■ Available records:

-- ==== Sys2Proof/Laws/KeepsEth.lean ====
section
/-! SUPPORT. What the operations and meanings of Machine/Eth.lean keep. -/

namespace Sys2Proof.Machine

theorem State.ethDrop_keeps {F : List Fld} {s t : State} (f_regs : Fld.regs ∈ F) (h : Keeps F s t) (r : RF) :
    Keeps F s (State.ethDrop t r) := by
  unfold State.ethDrop
  with_reducible repeat' first
     | exact Keeps.refl _ | assumption | apply State.incSat_keeps

theorem State.macsecRx_keeps {F : List Fld} {s t : State} (f_eth : Fld.eth ∈ F) (h : Keeps F s t) (p : Nat) (f : EthFrame) :
    Keeps F s (State.macsecRx t p f).2 := by
  unfold State.macsecRx
  with_reducible repeat' first
     | exact Keeps.refl _ | assumption | apply Keeps.ite | apply Keeps.ite2 | apply hf | intro x hx | intro y
     | (extract_lets +onlyGivenNames x; clear_value x) | split | dsimp only | apply Keeps.upd_eth

theorem State.setFrer_keeps {F : List Fld} {s t : State} (f_eth : Fld.eth ∈ F) (h : Keeps F s t) (r : Nat) (x : Frer) :
    Keeps F s (State.setFrer t r x) := by
  unfold State.setFrer
  with_reducible repeat' first
     | exact Keeps.refl _ | assumption | apply hf | intro x hx | intro y | (extract_lets +onlyGivenNames x; clear_value x)
     | apply Keeps.upd_eth

theorem State.frerRx_keeps {F : List Fld} {s t : State} (f_regs : Fld.regs ∈ F) (f_eth : Fld.eth ∈ F) (h : Keeps F s t)
    (p : Nat) (r : Nat) (q : Nat) :
    Keeps F s (State.frerRx t p r q).2 := by
  unfold State.frerRx
  with_reducible repeat' first
     | exact Keeps.refl _ | assumption | apply Keeps.ite | apply Keeps.ite2 | apply State.addSat_keeps | apply State.incSat_keeps
     | apply State.setFrer_keeps

theorem State.eliminate_keeps {F : List Fld} {s t : State} (f_regs : Fld.regs ∈ F) (f_eth : Fld.eth ∈ F) (h : Keeps F s t)
    (p : Nat) (vid : Nat) (f : EthFrame) :
    Keeps F s (State.eliminate t p vid f).2 := by
  unfold State.eliminate
  with_reducible repeat' first
     | exact Keeps.refl _ | assumption | apply Keeps.ite | apply Keeps.ite2 | apply State.frerRx_keeps | apply State.incSat_keeps
     | split

theorem State.ethToGw_keeps {F : List Fld} {s t : State} (f_regs : Fld.regs ∈ F) (f_gw : Fld.gw ∈ F) (f_eth : Fld.eth ∈ F)
    (h : Keeps F s t) (p : Nat) (vid : Nat) (f : EthFrame) :
    Keeps F s (State.ethToGw t p vid f) := by
  unfold State.ethToGw
  with_reducible repeat' first
     | exact Keeps.refl _ | assumption | apply Keeps.ite | apply Keeps.ite2 | apply State.gwArrive_keeps
     | apply State.incSat_keeps | (extract_lets +onlyGivenNames x; clear_value x) | split | dsimp only | apply Keeps.upd_eth

theorem State.ethFlood_keeps {F : List Fld} {s t : State} (f_eth : Fld.eth ∈ F) (h : Keeps F s t) (p : Nat) (mask : Nat)
    (f : EthFrame) :
    Keeps F s (State.ethFlood t p mask f) := by
  unfold State.ethFlood
  with_reducible repeat' first
     | exact Keeps.refl _ | assumption | apply Keeps.ite | apply State.ethQueue_keeps | apply Keeps.foldl | apply hf | intro x hx
     | intro y

theorem State.recIngress_keeps {F : List Fld} {s t : State} (f_eth : Fld.eth ∈ F) (h : Keeps F s t) (p : Nat) (f : EthFrame) :
    Keeps F s (State.recIngress t p f) := by
  unfold State.recIngress
  with_reducible repeat' first
     | exact Keeps.refl _ | assumption | apply Keeps.ite | apply Keeps.ite2 | (extract_lets +onlyGivenNames x; clear_value x)
     | split | dsimp only | apply Keeps.upd_eth

theorem execEthFrameIngress_keeps {F : List Fld} {s t : State} (f_regs : Fld.regs ∈ F) (f_gw : Fld.gw ∈ F) (f_eth : Fld.eth ∈ F)
    (h : Keeps F s t) (p : Fin 3) (f : EthFrame) :
    KeepsOut F s (execEthFrameIngress p f t) := by
  unfold execEthFrameIngress
  with_reducible repeat' first
     | apply KeepsOut.next | exact Keeps.refl _ | assumption | apply KeepsOut.ite | apply Keeps.ite | apply Keeps.ite2
     | apply State.eliminate_keeps | apply State.ethDrop_keeps | apply State.ethFlood_keeps | apply State.ethToGw_keeps
     | apply State.macsecRx_keeps | apply State.recIngress_keeps
     | (extract_lets +onlyGivenNames x; first | (refine Keeps.cut F s x ?_ (fun hx => ?_); rotate_left 1; clear_value x; rotate_left 1; unfold x) | clear_value x)
     | split

theorem execQbvGateEvent_keeps {F : List Fld} {s t : State} (f_eth : Fld.eth ∈ F) (h : Keeps F s t)  :
    KeepsOut F s (execQbvGateEvent t) := by
  unfold execQbvGateEvent
  with_reducible repeat' first
     | apply KeepsOut.next | exact Keeps.refl _ | assumption | apply KeepsOut.ite | apply Keeps.ite | apply Keeps.ite2
     | (extract_lets +onlyGivenNames x; clear_value x) | split | dsimp only | apply Keeps.upd_eth

theorem execQbvListSwitch_keeps {F : List Fld} {s t : State} (f_eth : Fld.eth ∈ F) (h : Keeps F s t)  :
    KeepsOut F s (execQbvListSwitch t) := by
  unfold execQbvListSwitch
  with_reducible repeat' first
     | apply KeepsOut.next | exact Keeps.refl _ | assumption | apply KeepsOut.ite | apply Keeps.ite | apply Keeps.ite2
     | (extract_lets +onlyGivenNames x; clear_value x) | split | dsimp only | apply Keeps.upd_eth

theorem execFrerResetTimer_keeps {F : List Fld} {s t : State} (f_eth : Fld.eth ∈ F) (h : Keeps F s t) (r : Fin 32) :
    KeepsOut F s (execFrerResetTimer r t) := by
  unfold execFrerResetTimer
  with_reducible repeat' first
     | apply KeepsOut.next | exact Keeps.refl _ | assumption | apply KeepsOut.ite | apply Keeps.ite | apply State.setFrer_keeps

theorem State.macsecTx_keeps {F : List Fld} {s t : State} (f_regs : Fld.regs ∈ F) (f_offers : Fld.offers ∈ F)
    (f_eth : Fld.eth ∈ F) (h : Keeps F s t) (p : Nat) :
    Keeps F s (State.macsecTx t p) := by
  unfold State.macsecTx
  with_reducible repeat' first
     | exact Keeps.refl _ | assumption | apply Keeps.ite | apply State.setF_keeps | apply State.unitCue_keeps | apply hf
     | intro x hx | intro y | (extract_lets +onlyGivenNames x; clear_value x) | split | apply Keeps.upd_eth

theorem State.t1sSend_keeps {F : List Fld} {s t : State} (f_eth : Fld.eth ∈ F) (h : Keeps F s t) (x : EthTx) :
    Keeps F s (State.t1sSend t x) := by
  unfold State.t1sSend
  with_reducible repeat' first
     | exact Keeps.refl _ | assumption | apply Keeps.ite | apply Keeps.ite2 | (extract_lets +onlyGivenNames x; clear_value x)
     | split | dsimp only | apply Keeps.upd_eth

theorem execEthFrameEgress_keeps {F : List Fld} {s t : State} (f_regs : Fld.regs ∈ F) (f_offers : Fld.offers ∈ F)
    (f_eth : Fld.eth ∈ F) (h : Keeps F s t) (p : Fin 3) :
    KeepsOut F s (execEthFrameEgress p t) := by
  unfold execEthFrameEgress
  with_reducible repeat' first
     | apply KeepsOut.next | exact Keeps.refl _ | assumption | apply KeepsOut.ite | apply Keeps.ite | apply State.macsecTx_keeps
     | apply State.t1sSend_keeps | (extract_lets +onlyGivenNames x; clear_value x) | split | dsimp only | apply Keeps.upd_eth

end Sys2Proof.Machine
end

■ Problem: Return the lines above precisely as they appear, beginning at the first line and ending at the line with "Keeps.ite2 | apply hf", and nothing after it.

■ Task result:
-- ==== Sys2Proof/Laws/KeepsEth.lean ====
section
/-! SUPPORT. What the operations and meanings of Machine/Eth.lean keep. -/

namespace Sys2Proof.Machine

theorem State.ethDrop_keeps {F : List Fld} {s t : State} (f_regs : Fld.regs ∈ F) (h : Keeps F s t) (r : RF) :
    Keeps F s (State.ethDrop t r) := by
  unfold State.ethDrop
  with_reducible repeat' first
     | exact Keeps.refl _ | assumption | apply State.incSat_keeps

theorem State.macsecRx_keeps {F : List Fld} {s t : State} (f_eth : Fld.eth ∈ F) (h : Keeps F s t) (p : Nat) (f : EthFrame) :
    Keeps F s (State.macsecRx t p f).2 := by
  unfold State.macsecRx
  with_reducible repeat' first
     | exact Keeps.refl _ | assumption | apply Keeps.ite | apply Keeps.ite2 | apply hf | intro x hx | intro y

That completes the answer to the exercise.